● YOUR OBJECTIVE: The answer should consist solely of the lines from the first one below through the line containing "deliver mn f c sg e m s = .next t ↔", copied exactly.

[Saved data entries]
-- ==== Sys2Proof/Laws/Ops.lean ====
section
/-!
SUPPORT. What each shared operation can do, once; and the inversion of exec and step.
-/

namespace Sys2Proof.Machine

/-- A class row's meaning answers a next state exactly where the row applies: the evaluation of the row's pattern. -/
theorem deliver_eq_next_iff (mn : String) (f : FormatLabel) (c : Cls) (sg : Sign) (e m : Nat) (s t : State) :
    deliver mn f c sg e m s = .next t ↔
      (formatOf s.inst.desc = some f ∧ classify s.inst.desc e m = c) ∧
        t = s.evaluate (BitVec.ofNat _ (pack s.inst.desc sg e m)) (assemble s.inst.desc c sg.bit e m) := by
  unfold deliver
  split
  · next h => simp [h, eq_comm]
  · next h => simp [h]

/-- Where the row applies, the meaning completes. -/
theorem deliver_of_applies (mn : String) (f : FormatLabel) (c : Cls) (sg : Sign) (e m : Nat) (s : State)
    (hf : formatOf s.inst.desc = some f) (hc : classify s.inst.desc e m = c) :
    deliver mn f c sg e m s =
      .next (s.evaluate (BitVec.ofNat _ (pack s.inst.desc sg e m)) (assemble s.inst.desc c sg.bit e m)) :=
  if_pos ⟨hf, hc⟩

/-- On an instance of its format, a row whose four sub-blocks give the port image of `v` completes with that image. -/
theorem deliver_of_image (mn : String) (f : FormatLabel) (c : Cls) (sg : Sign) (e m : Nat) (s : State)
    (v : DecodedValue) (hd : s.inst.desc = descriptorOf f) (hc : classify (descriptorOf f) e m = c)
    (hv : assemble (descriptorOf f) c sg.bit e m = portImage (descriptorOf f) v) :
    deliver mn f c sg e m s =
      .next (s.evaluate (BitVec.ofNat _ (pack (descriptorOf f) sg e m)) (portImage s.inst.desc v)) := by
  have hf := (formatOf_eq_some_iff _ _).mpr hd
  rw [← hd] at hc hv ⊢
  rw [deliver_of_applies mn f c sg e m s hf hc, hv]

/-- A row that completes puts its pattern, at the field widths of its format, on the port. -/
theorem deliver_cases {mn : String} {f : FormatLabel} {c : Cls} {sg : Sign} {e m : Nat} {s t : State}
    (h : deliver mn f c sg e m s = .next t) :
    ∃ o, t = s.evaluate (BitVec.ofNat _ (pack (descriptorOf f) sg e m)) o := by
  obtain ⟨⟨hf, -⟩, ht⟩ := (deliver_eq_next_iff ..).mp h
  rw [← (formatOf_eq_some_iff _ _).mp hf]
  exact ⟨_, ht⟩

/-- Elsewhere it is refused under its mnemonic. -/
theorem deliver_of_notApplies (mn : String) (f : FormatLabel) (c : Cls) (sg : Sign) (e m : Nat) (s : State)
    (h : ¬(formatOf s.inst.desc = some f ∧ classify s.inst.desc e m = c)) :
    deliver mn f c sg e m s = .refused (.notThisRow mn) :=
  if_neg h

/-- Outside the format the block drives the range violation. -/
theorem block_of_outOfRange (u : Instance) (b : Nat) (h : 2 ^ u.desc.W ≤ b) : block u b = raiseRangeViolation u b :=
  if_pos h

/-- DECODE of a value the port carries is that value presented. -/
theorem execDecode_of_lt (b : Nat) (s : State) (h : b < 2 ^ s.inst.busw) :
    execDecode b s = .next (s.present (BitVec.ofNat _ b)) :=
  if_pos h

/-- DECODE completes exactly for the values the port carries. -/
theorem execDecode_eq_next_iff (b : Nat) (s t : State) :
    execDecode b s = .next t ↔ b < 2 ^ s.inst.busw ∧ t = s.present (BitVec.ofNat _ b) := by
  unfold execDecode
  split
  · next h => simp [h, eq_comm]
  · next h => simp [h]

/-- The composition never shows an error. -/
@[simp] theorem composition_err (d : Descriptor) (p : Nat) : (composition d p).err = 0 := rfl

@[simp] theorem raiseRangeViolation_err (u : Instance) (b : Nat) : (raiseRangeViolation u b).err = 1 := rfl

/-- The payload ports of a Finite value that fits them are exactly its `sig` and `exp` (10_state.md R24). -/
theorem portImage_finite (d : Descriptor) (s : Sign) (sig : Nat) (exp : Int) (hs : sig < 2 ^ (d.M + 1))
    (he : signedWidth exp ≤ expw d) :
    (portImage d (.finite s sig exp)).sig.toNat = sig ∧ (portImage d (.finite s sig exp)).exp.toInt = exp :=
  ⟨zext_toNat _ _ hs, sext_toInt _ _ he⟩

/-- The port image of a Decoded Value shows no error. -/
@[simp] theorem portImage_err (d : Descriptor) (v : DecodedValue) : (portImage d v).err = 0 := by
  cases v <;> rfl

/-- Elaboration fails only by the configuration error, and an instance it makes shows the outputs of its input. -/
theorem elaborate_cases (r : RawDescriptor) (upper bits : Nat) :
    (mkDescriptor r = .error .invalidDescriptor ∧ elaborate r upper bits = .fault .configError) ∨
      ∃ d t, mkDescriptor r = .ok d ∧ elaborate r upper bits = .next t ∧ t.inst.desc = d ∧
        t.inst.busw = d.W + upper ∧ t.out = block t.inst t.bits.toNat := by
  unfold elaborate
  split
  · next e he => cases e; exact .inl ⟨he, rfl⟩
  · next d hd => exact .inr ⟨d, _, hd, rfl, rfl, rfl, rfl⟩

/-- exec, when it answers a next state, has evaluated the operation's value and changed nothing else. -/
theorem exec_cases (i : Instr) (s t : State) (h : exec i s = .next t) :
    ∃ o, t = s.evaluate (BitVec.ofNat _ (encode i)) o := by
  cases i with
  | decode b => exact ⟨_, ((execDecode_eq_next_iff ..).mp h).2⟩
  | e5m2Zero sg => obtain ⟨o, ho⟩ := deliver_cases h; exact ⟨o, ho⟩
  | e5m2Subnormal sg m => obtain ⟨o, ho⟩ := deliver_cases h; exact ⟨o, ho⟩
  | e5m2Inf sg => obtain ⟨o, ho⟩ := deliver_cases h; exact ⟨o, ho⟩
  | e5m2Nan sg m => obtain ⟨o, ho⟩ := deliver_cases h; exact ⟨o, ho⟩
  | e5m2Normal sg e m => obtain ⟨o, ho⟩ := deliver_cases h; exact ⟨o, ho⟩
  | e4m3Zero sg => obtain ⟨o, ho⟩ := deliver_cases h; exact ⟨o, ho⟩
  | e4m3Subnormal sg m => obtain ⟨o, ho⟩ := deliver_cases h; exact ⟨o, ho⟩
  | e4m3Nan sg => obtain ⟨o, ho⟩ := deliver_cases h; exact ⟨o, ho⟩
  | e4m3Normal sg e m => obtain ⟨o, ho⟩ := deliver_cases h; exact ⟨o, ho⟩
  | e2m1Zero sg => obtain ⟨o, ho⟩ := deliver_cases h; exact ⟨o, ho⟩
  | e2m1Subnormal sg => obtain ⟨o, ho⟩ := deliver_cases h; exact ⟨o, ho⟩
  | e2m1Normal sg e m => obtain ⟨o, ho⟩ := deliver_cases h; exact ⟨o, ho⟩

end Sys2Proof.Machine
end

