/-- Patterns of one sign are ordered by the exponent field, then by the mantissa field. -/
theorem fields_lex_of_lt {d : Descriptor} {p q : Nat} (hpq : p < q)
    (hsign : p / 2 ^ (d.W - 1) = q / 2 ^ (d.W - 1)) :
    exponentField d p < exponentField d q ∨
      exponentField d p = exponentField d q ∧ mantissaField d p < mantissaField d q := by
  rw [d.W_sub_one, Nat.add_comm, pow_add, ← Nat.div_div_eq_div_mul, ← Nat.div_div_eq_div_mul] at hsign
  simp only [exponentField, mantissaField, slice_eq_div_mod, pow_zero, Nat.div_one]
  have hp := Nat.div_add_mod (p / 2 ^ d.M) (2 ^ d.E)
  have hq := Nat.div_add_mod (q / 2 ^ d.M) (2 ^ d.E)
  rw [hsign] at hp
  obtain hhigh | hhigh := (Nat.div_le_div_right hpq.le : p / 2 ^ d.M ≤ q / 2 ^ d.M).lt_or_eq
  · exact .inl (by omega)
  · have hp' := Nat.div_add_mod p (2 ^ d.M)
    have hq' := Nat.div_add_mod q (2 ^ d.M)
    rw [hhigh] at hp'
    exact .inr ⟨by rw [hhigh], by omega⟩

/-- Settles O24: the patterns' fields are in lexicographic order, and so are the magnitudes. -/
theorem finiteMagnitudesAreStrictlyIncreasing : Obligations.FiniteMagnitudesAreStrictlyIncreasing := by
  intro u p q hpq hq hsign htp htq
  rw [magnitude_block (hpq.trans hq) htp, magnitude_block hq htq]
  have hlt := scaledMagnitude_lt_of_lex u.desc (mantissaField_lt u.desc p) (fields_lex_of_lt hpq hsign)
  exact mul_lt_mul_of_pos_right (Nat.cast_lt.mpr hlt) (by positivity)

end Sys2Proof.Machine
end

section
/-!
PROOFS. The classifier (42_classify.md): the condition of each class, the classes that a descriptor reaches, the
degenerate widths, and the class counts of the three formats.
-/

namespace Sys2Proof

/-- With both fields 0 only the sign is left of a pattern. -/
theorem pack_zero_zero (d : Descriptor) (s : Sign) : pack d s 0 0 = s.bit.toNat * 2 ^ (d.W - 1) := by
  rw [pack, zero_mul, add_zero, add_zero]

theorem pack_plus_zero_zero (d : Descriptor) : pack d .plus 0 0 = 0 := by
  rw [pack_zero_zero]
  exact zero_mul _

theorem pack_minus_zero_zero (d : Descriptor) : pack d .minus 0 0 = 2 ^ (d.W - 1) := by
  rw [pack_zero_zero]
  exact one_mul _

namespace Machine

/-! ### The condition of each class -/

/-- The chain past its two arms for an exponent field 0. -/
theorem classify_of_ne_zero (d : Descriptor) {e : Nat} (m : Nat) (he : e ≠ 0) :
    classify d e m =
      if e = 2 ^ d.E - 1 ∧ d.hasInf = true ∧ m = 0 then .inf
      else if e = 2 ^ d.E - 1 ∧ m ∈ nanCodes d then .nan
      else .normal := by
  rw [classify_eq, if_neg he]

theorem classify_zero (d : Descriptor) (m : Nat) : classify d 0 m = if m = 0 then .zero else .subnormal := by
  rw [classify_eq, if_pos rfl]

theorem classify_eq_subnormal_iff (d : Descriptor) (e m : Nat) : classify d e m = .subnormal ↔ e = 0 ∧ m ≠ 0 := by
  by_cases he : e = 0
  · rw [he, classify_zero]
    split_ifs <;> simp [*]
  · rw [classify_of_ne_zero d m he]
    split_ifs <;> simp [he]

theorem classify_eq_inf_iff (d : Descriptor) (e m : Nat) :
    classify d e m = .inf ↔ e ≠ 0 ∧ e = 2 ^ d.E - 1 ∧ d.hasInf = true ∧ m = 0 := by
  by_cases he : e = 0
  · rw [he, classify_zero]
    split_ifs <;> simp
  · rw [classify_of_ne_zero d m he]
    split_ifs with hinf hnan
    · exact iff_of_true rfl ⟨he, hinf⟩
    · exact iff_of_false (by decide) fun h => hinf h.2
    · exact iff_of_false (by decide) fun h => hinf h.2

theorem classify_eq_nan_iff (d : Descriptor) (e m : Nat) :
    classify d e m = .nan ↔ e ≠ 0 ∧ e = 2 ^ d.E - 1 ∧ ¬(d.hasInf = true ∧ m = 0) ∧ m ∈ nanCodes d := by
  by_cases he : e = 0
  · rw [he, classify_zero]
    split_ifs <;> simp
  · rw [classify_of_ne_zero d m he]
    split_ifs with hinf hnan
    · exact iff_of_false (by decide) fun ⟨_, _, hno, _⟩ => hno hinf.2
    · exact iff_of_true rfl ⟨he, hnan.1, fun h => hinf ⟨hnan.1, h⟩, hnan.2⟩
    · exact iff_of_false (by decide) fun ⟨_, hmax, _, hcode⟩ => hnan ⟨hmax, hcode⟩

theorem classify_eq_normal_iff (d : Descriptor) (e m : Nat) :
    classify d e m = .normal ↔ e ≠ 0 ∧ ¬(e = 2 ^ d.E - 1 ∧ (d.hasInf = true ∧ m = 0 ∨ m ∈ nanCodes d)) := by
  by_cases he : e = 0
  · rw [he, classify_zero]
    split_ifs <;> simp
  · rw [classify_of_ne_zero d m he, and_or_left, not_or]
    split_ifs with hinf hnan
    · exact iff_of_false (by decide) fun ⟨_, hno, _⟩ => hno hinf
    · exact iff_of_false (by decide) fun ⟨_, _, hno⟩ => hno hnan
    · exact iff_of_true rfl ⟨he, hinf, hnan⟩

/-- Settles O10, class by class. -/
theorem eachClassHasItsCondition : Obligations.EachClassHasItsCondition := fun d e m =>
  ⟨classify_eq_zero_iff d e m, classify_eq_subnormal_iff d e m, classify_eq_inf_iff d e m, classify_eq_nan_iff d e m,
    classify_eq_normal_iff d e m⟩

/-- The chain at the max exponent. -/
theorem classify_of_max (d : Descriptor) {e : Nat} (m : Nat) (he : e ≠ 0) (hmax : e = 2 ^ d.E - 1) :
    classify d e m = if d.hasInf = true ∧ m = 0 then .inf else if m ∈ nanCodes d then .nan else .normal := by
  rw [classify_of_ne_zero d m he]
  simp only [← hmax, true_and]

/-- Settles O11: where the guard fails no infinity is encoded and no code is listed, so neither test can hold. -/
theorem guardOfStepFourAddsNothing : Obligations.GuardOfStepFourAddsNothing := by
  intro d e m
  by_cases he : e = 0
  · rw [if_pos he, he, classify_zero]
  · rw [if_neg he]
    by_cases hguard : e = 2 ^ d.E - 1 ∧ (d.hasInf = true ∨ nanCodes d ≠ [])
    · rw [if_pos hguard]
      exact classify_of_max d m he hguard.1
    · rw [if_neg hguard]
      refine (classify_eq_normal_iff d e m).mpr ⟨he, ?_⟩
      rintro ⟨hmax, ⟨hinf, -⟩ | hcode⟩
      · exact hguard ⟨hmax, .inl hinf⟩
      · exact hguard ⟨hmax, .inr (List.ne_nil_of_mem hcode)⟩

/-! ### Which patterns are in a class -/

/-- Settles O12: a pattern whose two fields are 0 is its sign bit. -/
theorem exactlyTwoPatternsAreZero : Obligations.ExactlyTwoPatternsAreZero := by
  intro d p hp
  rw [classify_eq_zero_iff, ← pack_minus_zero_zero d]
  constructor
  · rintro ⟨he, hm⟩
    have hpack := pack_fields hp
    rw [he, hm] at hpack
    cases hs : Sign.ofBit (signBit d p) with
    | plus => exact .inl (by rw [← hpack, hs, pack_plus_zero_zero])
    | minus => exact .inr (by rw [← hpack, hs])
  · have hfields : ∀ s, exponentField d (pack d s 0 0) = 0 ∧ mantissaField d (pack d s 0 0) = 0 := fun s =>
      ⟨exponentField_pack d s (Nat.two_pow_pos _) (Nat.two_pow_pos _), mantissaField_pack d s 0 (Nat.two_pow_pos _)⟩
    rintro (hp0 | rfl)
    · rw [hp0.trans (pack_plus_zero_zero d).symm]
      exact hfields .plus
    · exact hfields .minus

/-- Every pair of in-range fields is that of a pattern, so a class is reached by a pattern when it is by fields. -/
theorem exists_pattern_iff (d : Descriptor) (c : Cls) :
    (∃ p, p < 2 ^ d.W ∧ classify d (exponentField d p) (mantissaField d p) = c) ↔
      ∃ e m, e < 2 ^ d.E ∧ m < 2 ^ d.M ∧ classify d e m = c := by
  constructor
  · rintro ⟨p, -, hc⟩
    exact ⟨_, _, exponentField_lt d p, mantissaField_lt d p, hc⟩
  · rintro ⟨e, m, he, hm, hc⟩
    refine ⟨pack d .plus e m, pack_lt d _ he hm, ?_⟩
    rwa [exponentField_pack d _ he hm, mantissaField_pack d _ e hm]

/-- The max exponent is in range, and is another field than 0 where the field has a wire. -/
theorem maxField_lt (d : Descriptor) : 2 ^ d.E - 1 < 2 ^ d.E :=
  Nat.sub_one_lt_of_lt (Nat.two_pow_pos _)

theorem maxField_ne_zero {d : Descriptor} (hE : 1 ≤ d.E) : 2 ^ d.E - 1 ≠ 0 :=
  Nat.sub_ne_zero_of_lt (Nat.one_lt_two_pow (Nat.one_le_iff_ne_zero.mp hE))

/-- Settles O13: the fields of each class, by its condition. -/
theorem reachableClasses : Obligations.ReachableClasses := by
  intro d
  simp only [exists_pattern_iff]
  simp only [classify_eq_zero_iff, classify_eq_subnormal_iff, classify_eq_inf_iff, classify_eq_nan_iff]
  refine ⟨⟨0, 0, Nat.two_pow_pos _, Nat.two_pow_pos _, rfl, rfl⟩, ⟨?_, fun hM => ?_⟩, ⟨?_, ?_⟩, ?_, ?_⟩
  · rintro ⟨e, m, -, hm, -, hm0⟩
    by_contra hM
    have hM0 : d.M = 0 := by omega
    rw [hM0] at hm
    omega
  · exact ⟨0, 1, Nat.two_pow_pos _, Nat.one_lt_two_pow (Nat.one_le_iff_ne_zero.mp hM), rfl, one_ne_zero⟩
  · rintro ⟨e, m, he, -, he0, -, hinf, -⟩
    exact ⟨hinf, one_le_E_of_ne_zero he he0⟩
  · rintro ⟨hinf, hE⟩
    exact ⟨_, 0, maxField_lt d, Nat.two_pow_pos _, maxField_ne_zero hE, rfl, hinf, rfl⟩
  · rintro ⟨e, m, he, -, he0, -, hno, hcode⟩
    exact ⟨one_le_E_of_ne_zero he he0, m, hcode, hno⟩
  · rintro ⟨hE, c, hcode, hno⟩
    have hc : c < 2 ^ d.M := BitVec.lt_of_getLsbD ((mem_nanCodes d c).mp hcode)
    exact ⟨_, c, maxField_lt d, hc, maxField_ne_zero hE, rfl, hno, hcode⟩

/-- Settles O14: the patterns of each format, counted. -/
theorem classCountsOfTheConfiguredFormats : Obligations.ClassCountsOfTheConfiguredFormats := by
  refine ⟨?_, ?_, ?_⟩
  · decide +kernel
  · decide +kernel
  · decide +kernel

● RESULT OF THE EXERCISE:
-- ==== Sys2Proof/Laws/Ops.lean ====
section
/-!
SUPPORT. What each shared operation can do, once; and the inversion of exec and step.
-/

namespace Sys2Proof.Machine

/-- A class row's meaning answers a next state exactly where the row applies: the evaluation of the row's pattern. -/
theorem deliver_eq_next_iff (mn : String) (f : FormatLabel) (c : Cls) (sg : Sign) (e m : Nat) (s t : State) :
    deliver mn f c sg e m s = .next t ↔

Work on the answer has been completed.